## Abstract

Finding the most suitable closing law is essential to decrease the shock wave pressure caused by transient flow and minimize the potential damage to equipment. The closure of a valve can occur instantly, rapidly, or gradually, and the appropriate law can be convex, linear, or concave, depending on various factors. These factors include the pipe's characteristics (type, diameter, roughness, and length), the conveyed fluid (nature and temperature), and operating conditions (pressure and flow rate). Other factors that receive less attention, such as the duration of slow closure and the impact of soil load on the pipe, are also considered in this study. The main focus of this article is to investigate how the optimal law evolves based on the time it takes for a valve to gradually close, specifically in the case of a valve located at the end of an underground gravity supply pipe. The findings reveal that when the slow closure time (*t*) exceeds 0.50 times the return period (*t*_{4}), the exponent of the optimal law becomes a damped periodic function.

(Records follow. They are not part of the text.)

-- ==== Sys2Proof/Laws/State.lean ====
section
/-!
SUPPORT. What each shared update leaves: one lemma per field, and what posting an event and recording a contained error never
change.
-/
namespace Sys2Proof.Machine

open Sys2Proof

/-! ### emit changes `out` -/

@[simp] theorem emit_clk (o : Out) (d : Dev) : (emit o d).clk = d.clk := rfl
@[simp] theorem emit_fuse (o : Out) (d : Dev) : (emit o d).fuse = d.fuse := rfl
@[simp] theorem emit_strap (o : Out) (d : Dev) : (emit o d).strap = d.strap := rfl
@[simp] theorem emit_hp (o : Out) (d : Dev) : (emit o d).hp = d.hp := rfl
@[simp] theorem emit_fns (o : Out) (d : Dev) : (emit o d).fns = d.fns := rfl
@[simp] theorem emit_xl (o : Out) (d : Dev) : (emit o d).xl = d.xl := rfl
@[simp] theorem emit_xpt (o : Out) (d : Dev) : (emit o d).xpt = d.xpt := rfl
@[simp] theorem emit_mtc (o : Out) (d : Dev) : (emit o d).mtc = d.mtc := rfl
@[simp] theorem emit_eng (o : Out) (d : Dev) : (emit o d).eng = d.eng := rfl
@[simp] theorem emit_tre (o : Out) (d : Dev) : (emit o d).tre = d.tre := rfl
@[simp] theorem emit_rt (o : Out) (d : Dev) : (emit o d).rt = d.rt := rfl
@[simp] theorem emit_ports (o : Out) (d : Dev) : (emit o d).ports = d.ports := rfl
@[simp] theorem emit_tc (o : Out) (d : Dev) : (emit o d).tc = d.tc := rfl
@[simp] theorem emit_svc (o : Out) (d : Dev) : (emit o d).svc = d.svc := rfl
@[simp] theorem emit_ft (o : Out) (d : Dev) : (emit o d).ft = d.ft := rfl
@[simp] theorem emit_isl (o : Out) (d : Dev) : (emit o d).isl = d.isl := rfl
@[simp] theorem emit_flt (o : Out) (d : Dev) : (emit o d).flt = d.flt := rfl
@[simp] theorem emit_boot (o : Out) (d : Dev) : (emit o d).boot = d.boot := rfl
@[simp] theorem emit_mode (o : Out) (d : Dev) : (emit o d).mode = d.mode := rfl
@[simp] theorem emit_modeSt (o : Out) (d : Dev) : (emit o d).modeSt = d.modeSt := rfl
@[simp] theorem emit_pmu (o : Out) (d : Dev) : (emit o d).pmu = d.pmu := rfl
@[simp] theorem emit_ink (o : Out) (d : Dev) : (emit o d).ink = d.ink := rfl
@[simp] theorem emit_cfg (o : Out) (d : Dev) : (emit o d).cfg = d.cfg := rfl
@[simp] theorem emit_pace (o : Out) (d : Dev) : (emit o d).pace = d.pace := rfl
@[simp] theorem emit_therm (o : Out) (d : Dev) : (emit o d).therm = d.therm := rfl
@[simp] theorem emit_jtag (o : Out) (d : Dev) : (emit o d).jtag = d.jtag := rfl
@[simp] theorem emit_regs (o : Out) (d : Dev) : (emit o d).regs = d.regs := rfl
@[simp] theorem emit_stg (o : Out) (d : Dev) : (emit o d).stg = d.stg := rfl
@[simp] theorem emit_free (o : Out) (d : Dev) : (emit o d).free = d.free := rfl
@[simp] theorem emit_ownerPort (o : Out) (d : Dev) : (emit o d).ownerPort = d.ownerPort := rfl

/-! ### setFn changes `fns` -/

@[simp] theorem setFn_clk (f : FnId) (x : Fn) (d : Dev) : (setFn f x d).clk = d.clk := rfl
@[simp] theorem setFn_fuse (f : FnId) (x : Fn) (d : Dev) : (setFn f x d).fuse = d.fuse := rfl
@[simp] theorem setFn_strap (f : FnId) (x : Fn) (d : Dev) : (setFn f x d).strap = d.strap := rfl
@[simp] theorem setFn_hp (f : FnId) (x : Fn) (d : Dev) : (setFn f x d).hp = d.hp := rfl
@[simp] theorem setFn_xl (f : FnId) (x : Fn) (d : Dev) : (setFn f x d).xl = d.xl := rfl
@[simp] theorem setFn_xpt (f : FnId) (x : Fn) (d : Dev) : (setFn f x d).xpt = d.xpt := rfl
@[simp] theorem setFn_mtc (f : FnId) (x : Fn) (d : Dev) : (setFn f x d).mtc = d.mtc := rfl
@[simp] theorem setFn_eng (f : FnId) (x : Fn) (d : Dev) : (setFn f x d).eng = d.eng := rfl
@[simp] theorem setFn_tre (f : FnId) (x : Fn) (d : Dev) : (setFn f x d).tre = d.tre := rfl
@[simp] theorem setFn_rt (f : FnId) (x : Fn) (d : Dev) : (setFn f x d).rt = d.rt := rfl
@[simp] theorem setFn_ports (f : FnId) (x : Fn) (d : Dev) : (setFn f x d).ports = d.ports := rfl
@[simp] theorem setFn_tc (f : FnId) (x : Fn) (d : Dev) : (setFn f x d).tc = d.tc := rfl
@[simp] theorem setFn_svc (f : FnId) (x : Fn) (d : Dev) : (setFn f x d).svc = d.svc := rfl
@[simp] theorem setFn_ft (f : FnId) (x : Fn) (d : Dev) : (setFn f x d).ft = d.ft := rfl
@[simp] theorem setFn_isl (f : FnId) (x : Fn) (d : Dev) : (setFn f x d).isl = d.isl := rfl
@[simp] theorem setFn_flt (f : FnId) (x : Fn) (d : Dev) : (setFn f x d).flt = d.flt := rfl
@[simp] theorem setFn_boot (f : FnId) (x : Fn) (d : Dev) : (setFn f x d).boot = d.boot := rfl
@[simp] theorem setFn_mode (f : FnId) (x : Fn) (d : Dev) : (setFn f x d).mode = d.mode := rfl
@[simp] theorem setFn_modeSt (f : FnId) (x : Fn) (d : Dev) : (setFn f x d).modeSt = d.modeSt := rfl
@[simp] theorem setFn_pmu (f : FnId) (x : Fn) (d : Dev) : (setFn f x d).pmu = d.pmu := rfl
@[simp] theorem setFn_ink (f : FnId) (x : Fn) (d : Dev) : (setFn f x d).ink = d.ink := rfl
@[simp] theorem setFn_cfg (f : FnId) (x : Fn) (d : Dev) : (setFn f x d).cfg = d.cfg := rfl
@[simp] theorem setFn_pace (f : FnId) (x : Fn) (d : Dev) : (setFn f x d).pace = d.pace := rfl
@[simp] theorem setFn_therm (f : FnId) (x : Fn) (d : Dev) : (setFn f x d).therm = d.therm := rfl
@[simp] theorem setFn_jtag (f : FnId) (x : Fn) (d : Dev) : (setFn f x d).jtag = d.jtag := rfl
@[simp] theorem setFn_regs (f : FnId) (x : Fn) (d : Dev) : (setFn f x d).regs = d.regs := rfl
@[simp] theorem setFn_stg (f : FnId) (x : Fn) (d : Dev) : (setFn f x d).stg = d.stg := rfl
@[simp] theorem setFn_out (f : FnId) (x : Fn) (d : Dev) : (setFn f x d).out = d.out := rfl
@[simp] theorem setFn_free (f : FnId) (x : Fn) (d : Dev) : (setFn f x d).free = d.free := rfl
@[simp] theorem setFn_ownerPort (f : FnId) (x : Fn) (d : Dev) : (setFn f x d).ownerPort = d.ownerPort := rfl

Each closure time corresponds to a unique optimal law, and as the valve closure time increases, the range of optimal laws becomes narrower.

## HIGHLIGHTS

Each slow closing time corresponds to a single optimal convex law.

As the slow closing time increases, the range of optimal laws decreases and the appearance of maximum loads is delayed.

The evolution of the optimal pressure at the valve is governed by two models: exponential and linear.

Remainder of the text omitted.